# SCCA ITC racing



## denzter (May 1, 2006)

I've recently purchased an 88 sentra converted to SCCA racing in ITC. I raced it for the first time over the weekend and it was a new experience. 

the car handled great but was eaten alive any place HP was required, the class rules say i must use the OE fuel injection. the car has a header, and most of the emission equipment removed. it has 160psi comp, new timing belt, ign timing is on, and advances...tried a different injector, timing, plugs etc are new.

it ran ok but has no grit....and has a notible "flat spot" in power on any hard right turn and nothing we did at that track did anything but make it worse. 

What can be done to give this slug some power. Civics, 510's. rabbits, etc blew past me on any straight and pulled away from me in any turn.


----------



## RallyBob (Nov 29, 2005)

Get some more seat time. One event in a new car is not enough time to make an honest evaluation. There is probably significant time to be made up just from the driver's seat. A lot of what you are experiencing with a low powered car (e.g., getting blown away down the straights) has to do with corner exit speed. 

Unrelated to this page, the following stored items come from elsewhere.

-- ==== Sys2Proof/Machine/State.lean ====
section
/-! DEFINITION. The state of the block: every register of spec/10_state.md R10, the interface types of R35 to R38, the outcomes of a step, and the state right after reset. -/

namespace Sys2Proof.Machine

/-- PHASE (R13). -/
inductive Phase where
  /-- HUNT = 0: scanning for two consecutive marker bytes -/
  | hunt
  /-- CMD = 1: the next byte is the command identifier -/
  | cmd
  /-- PAYLOAD = 2: capturing LEN bytes into BUF -/
  | payload
  deriving DecidableEq, Repr

/-- The five error conditions (R165, R166). -/
inductive ErrKind where
  /-- FramingError, code 1 (R168) -/
  | framing
  /-- UnknownCommand, code 2 (R169) -/
  | unknownCommand
  /-- TruncatedFrame, code 3 (R170) -/
  | truncated
  /-- ChecksumMismatch, code 4 (R171) -/
  | checksumMismatch
  /-- ConfigurationError, code 5, fatal (R172) -/
  | configuration
  deriving DecidableEq, Repr

/-- The input events (R35). -/
inductive Event where
  /-- Reset(n, k, en) -/
  | reset (n k : Byte) (en : Bool)
  /-- Rx(b): one byte from the Byte Source -/
  | rx (b : Byte)
  /-- Trunc: the stream ended or timed out -/
  | trunc
  deriving DecidableEq, Repr

/-- The input ports as sampled at one rising clock edge (R36). -/
structure Pins where
  rst : Bool
  cfgN : Byte
  cfgK : Byte
  cfgCsumEn : Bool
  rxValid : Bool
  rxData : Byte
  rxTrunc : Bool
  deriving DecidableEq, Repr

/-- The output events (R37). -/
inductive OutEvent where
  /-- Rec(kind, byp) -/
  | record (kind : Kind) (byp : Bool)
  /-- Err(code, cmd, a, b) -/
  | error (code : ErrCode) (cmd a b : Byte)
  deriving DecidableEq, Repr

/-- The spread registers S_* (R22), part of the V group. -/
structure Spread (P : Params := Config.params) where
  minIdx : CellIdx P
  maxIdx : CellIdx P
  vMin : U16
  vMax : U16
  diff : U16
  deriving DecidableEq, Repr

/-- The V record registers (R21, R22). `cells` holds V_CELL[0 .. N-1]. -/
structure VRecord (P : Params := Config.params) where
  cells : List U16
  wh : U32
  ah : U32
  tot : Total P
  spread : Spread P
  deriving DecidableEq, Repr

/-- The M record registers (R23). -/
structure MRecord where
  eoc : U16
  mode : Byte
  cur : U16
  t1 : U16
  t2 : U16
  soc : Byte
  deriving DecidableEq, Repr

/-- The Z record registers (R24). `res` holds Z_RES[0 .. N-1]. -/
structure ZRecord where
  mode : Byte
  cur : U16
  res : List U16
  deriving DecidableEq, Repr

/-- BUF: the offsets that hold a value, strictly rising, each with its byte. An unlisted offset holds no value (R34, R39; log entry 4). -/
abbrev Memory := List Host.Cell

/-- "The complete state of the block is the following registers, and nothing else. A model's state type has exactly these components" (R10): the block's state type, for the parameters `P`. A group of result registers and its valid bit are one Option: the valid bit is its tag, and while it is 0 "its other registers hold no value" (R20). KIND and LEN are absent until the dispatcher first latches them (R39). -/
structure Registers (P : Params := Config.params) where
  /-- CFG_N (R28) -/
  cfgN : Byte
  /-- CFG_K (R28) -/
  cfgK : Byte
  /-- CFG_CSUM_EN (R28) -/
  cfgCsumEn : Bool
  /-- RUN (R12): true operating, false HALT -/
  run : Bool
  /-- PHASE (R13) -/
  phase : Phase
  /-- CNT (R14) -/
  cnt : Count P
  /-- LAST (R11) -/
  last : Byte
  /-- CMDR (R16) -/
  cmdr : Byte
  /-- KIND (R16), absent at reset (R39) -/
  kind : Option Kind
  /-- LEN (R16), absent at reset (R39) -/
  len : Option (Count P)
  /-- SUM (R18) -/
  sum : Byte
  /-- BUF (R17) -/
  buf : Memory
  /-- V_VALID, V_CELL, V_WH, V_AH, V_TOT, S_* (R20 to R22) -/
  vRec : Option (VRecord P)
  /-- M_VALID, M_EOC, M_MODE, M_CUR, M_T1, M_T2, M_SOC (R20, R23) -/
  mRec : Option MRecord
  /-- Z_VALID, Z_MODE, Z_CUR, Z_RES (R20, R24) -/
  zRec : Option ZRecord
  /-- ERR_CODE (R30) -/
  errCode : ErrCode
  /-- ERR_CMD (R30) -/
  errCmd : Byte
  /-- ERR_A (R30) -/
  errA : Byte
  /-- ERR_B (R30) -/
  errB : Byte
  /-- CNT_OK (R29) -/
  cntOk : Counter P
  /-- CNT_FRAMING (R29) -/
  cntFraming : Counter P
  /-- CNT_UNKNOWN (R29) -/
  cntUnknown : Counter P
  /-- CNT_TRUNC (R29) -/
  cntTrunc : Counter P
  /-- CNT_CSUM (R29) -/
  cntCsum : Counter P
  /-- CNT_BYP (R29) -/
  cntByp : Counter P
  deriving DecidableEq, Repr

/-- The block together with its environment, which is no state of the block (R10): the machine the host's `step : State → …` runs. Its registers are `toRegisters`; the input stream (R35) and the output events (R37) stand beside them, since that step takes no argument (log entries 1, 2). -/
structure State (P : Params := Config.params) extends Registers P where
  /-- The environment's: the clock edges the environment will still present, oldest first (R35, R36; log entry 1). -/
  input : List Pins
  /-- The environment's: the output event of the last step, which drives rec_valid and err_valid (R37, R38; log entry 2). -/
  out : Option OutEvent
  /-- The environment's: every output event so far, oldest first (R37; log entry 2). -/
  sent : List OutEvent
  deriving DecidableEq, Repr

/-- The output ports (R38). A port of a register that holds no value shows `none`: "a sink that reads them: any value" (spec/93 U13). -/
structure Ports (P : Params := Config.params) where
  recValid : Bool
  /-- meaningful when recValid -/
  recKind : Option (BitVec 2)
  /-- meaningful when recValid -/
  recByp : Option Bool
  errValid : Bool
  errCode : ErrCode
  errCmd : Byte
  errA : Byte
  errB : Byte
  halted : Bool
  /-- "every register of rules R20 to R30" has its port (R31): the configuration registers of R28 among them -/
  cfgN : Byte
  cfgK : Byte
  cfgCsumEn : Bool
  vValid : Bool
  mValid : Bool
  zValid : Bool
  vRegs : Option (VRecord P)
  mRegs : Option MRecord
  zRegs : Option ZRecord
  cntOk : Counter P
  cntFraming : Counter P
  cntUnknown : Counter P
  cntTrunc : Counter P
  cntCsum : Counter P
  cntByp : Counter P
  deriving DecidableEq, Repr

/-- Why the model stops where the block has no behaviour to give. -/
inductive Fault where
  /-- Raised by a capture at a buffer offset at or above BUFSZ, an address R8 says does not exist ("0 ≤ addr < BUFSZ"). No run reaches it (R14: CNT < LEN). Safe: the model stops. -/
  | bufferRange
  deriving DecidableEq, Repr

/-- Why the model gives no meaning. -/
inductive Refusal where
  /-- Raised by exec's arm of an instruction without a meaning; no arm raises it. Safe: the model stops. -/
  | notModelled (mnemonic : String)
  /-- Raised by a clock edge with rst = 0, rx_valid = 1 and rx_trunc = 1: "outside the interface contract and a model refuses the input" (R36, R176, spec/93 U6). Safe: the model stops. -/
  | rxWithTrunc
  deriving DecidableEq, Repr

/-- The answer of a step. -/
abbrev Outcome (P : Params := Config.params) := Host.Outcome (State P) Fault Refusal

/-- The registers right after Reset(n, k, en) with a legal configuration, by the table of R39. -/
def Registers.reset {P : Params} (n k : Byte) (en : Bool) : Registers P where
  cfgN := n
  cfgK := k
  cfgCsumEn := en
  run := true
  phase := .hunt
  cnt := 0
  last := 0x00
  cmdr := 0x00
  kind := none
  len := none
  sum := 0x00
  buf := []
  vRec := none
  mRec := none
  zRec := none
  errCode := 0
  errCmd := 0x00
  errA := 0x00
  errB := 0x00
  cntOk := 0
  cntFraming := 0
  cntUnknown := 0
  cntTrunc := 0
  cntCsum := 0
  cntByp := 0

/-- The state right after the event Reset(16, 16, 1), by the table of R39: the start state of spec/95_test_vectors.md. Which configuration the run starts with is the model's choice (log entry 3). -/
def State.reset : State where
  toRegisters := Registers.reset 16 16 true
  input := []
  out := none
  sent := []

end Sys2Proof.Machine
end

The flat spot is probably from fuel starvation. Most OEM gas tanks have this issue to some extent, some are worse turning one direction or the other. The solution would be either to invest in a fuel cell with a trap door pickup, or make a surge tank for the OEM system.

Good luck!

Bob


----------



## denzter (May 1, 2006)

Thanx for your help.....while it is my first time in this car i have raced SCCA for 30 years and i couldnt agree more about exit speed....i raced at my home track in summit point and when i called this a "slug" i should have said the field was turning 34's and i was turning 47's...the fuel cell idea is a good one as in the early days of my spec racer ford we encountered that same fuel deal under hard braking then accelleration....one of those trap door deals fixed that....thanx again for your help...dennis


----------



## Matt93SE (Sep 17, 2003)

sounds like you've got more issues than just fuel. if it's having flat spots and other issues in a straight line, then there's obviously something wrong with the engine. 
My first thoughts are ignition and cam timing.. it could be waaay off but sitll running.

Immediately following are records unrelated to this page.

-- ==== Sys2Proof/Machine/Impedance.lean ====
section
/-! DEFINITION. ZFRAME: the impedance decoder (spec/45_decode_impedance.md) and the meaning of the frame. -/

namespace Sys2Proof.Machine

variable {P : Params}

/-- The Z group written as a whole, Z_VALID <- 1 (R20, R107 step 3). -/
def State.writeZ (r : ZRecord) (s : State P) : State P := { s with zRec := some r }

/-- ZFRAME (R145): completion, mode, current and the N resistances stored as they are (R146 to R148, R70). -/
def execZframe (declared mode : Byte) (cur : U16) (res : List U16) (checksum : Byte) (s : State P) : Outcome P :=
  complete .z declared checksum (State.writeZ { mode := mode, cur := cur, res := res }) s

end Sys2Proof.Machine
end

What engine is in the car as well? 160psi sounds pretty low to me. that's a pretty low CR if everything is sealing properly in the engine.


----------



## denzter (May 1, 2006)

a fuel cell and new pump fixed the "flat spot"...motor ran well...still lacks any serious horsepower....got me nearly half way to where i needed..(picked up 6 seconds this past weekend at the same track)......the engine may be a bit tired and i'm going there next.....any clue if anyone make a coil over suspension conversion for this car?.....the engine is a 1.6 TBI.....


----------



## morepower2 (Apr 19, 2002)

denzter said:


> a fuel cell and new pump fixed the "flat spot"...motor ran well...still lacks any serious horsepower....got me nearly half way to where i needed..(picked up 6 seconds this past weekend at the same track)......the engine may be a bit tired and i'm going there next.....any clue if anyone make a coil over suspension conversion for this car?.....the engine is a 1.6 TBI.....


Nissan motorsports has a euro spec stock cam for your motor which would be hard to catch. They have a header also. Stuff made for the B13 SE-R almost fits, it can be made to fit with minor mods like drilling the shock towers. This set up is a fairly inexpensive one.

http://www.nissanperformancemag.com/may06/project_racer/


----------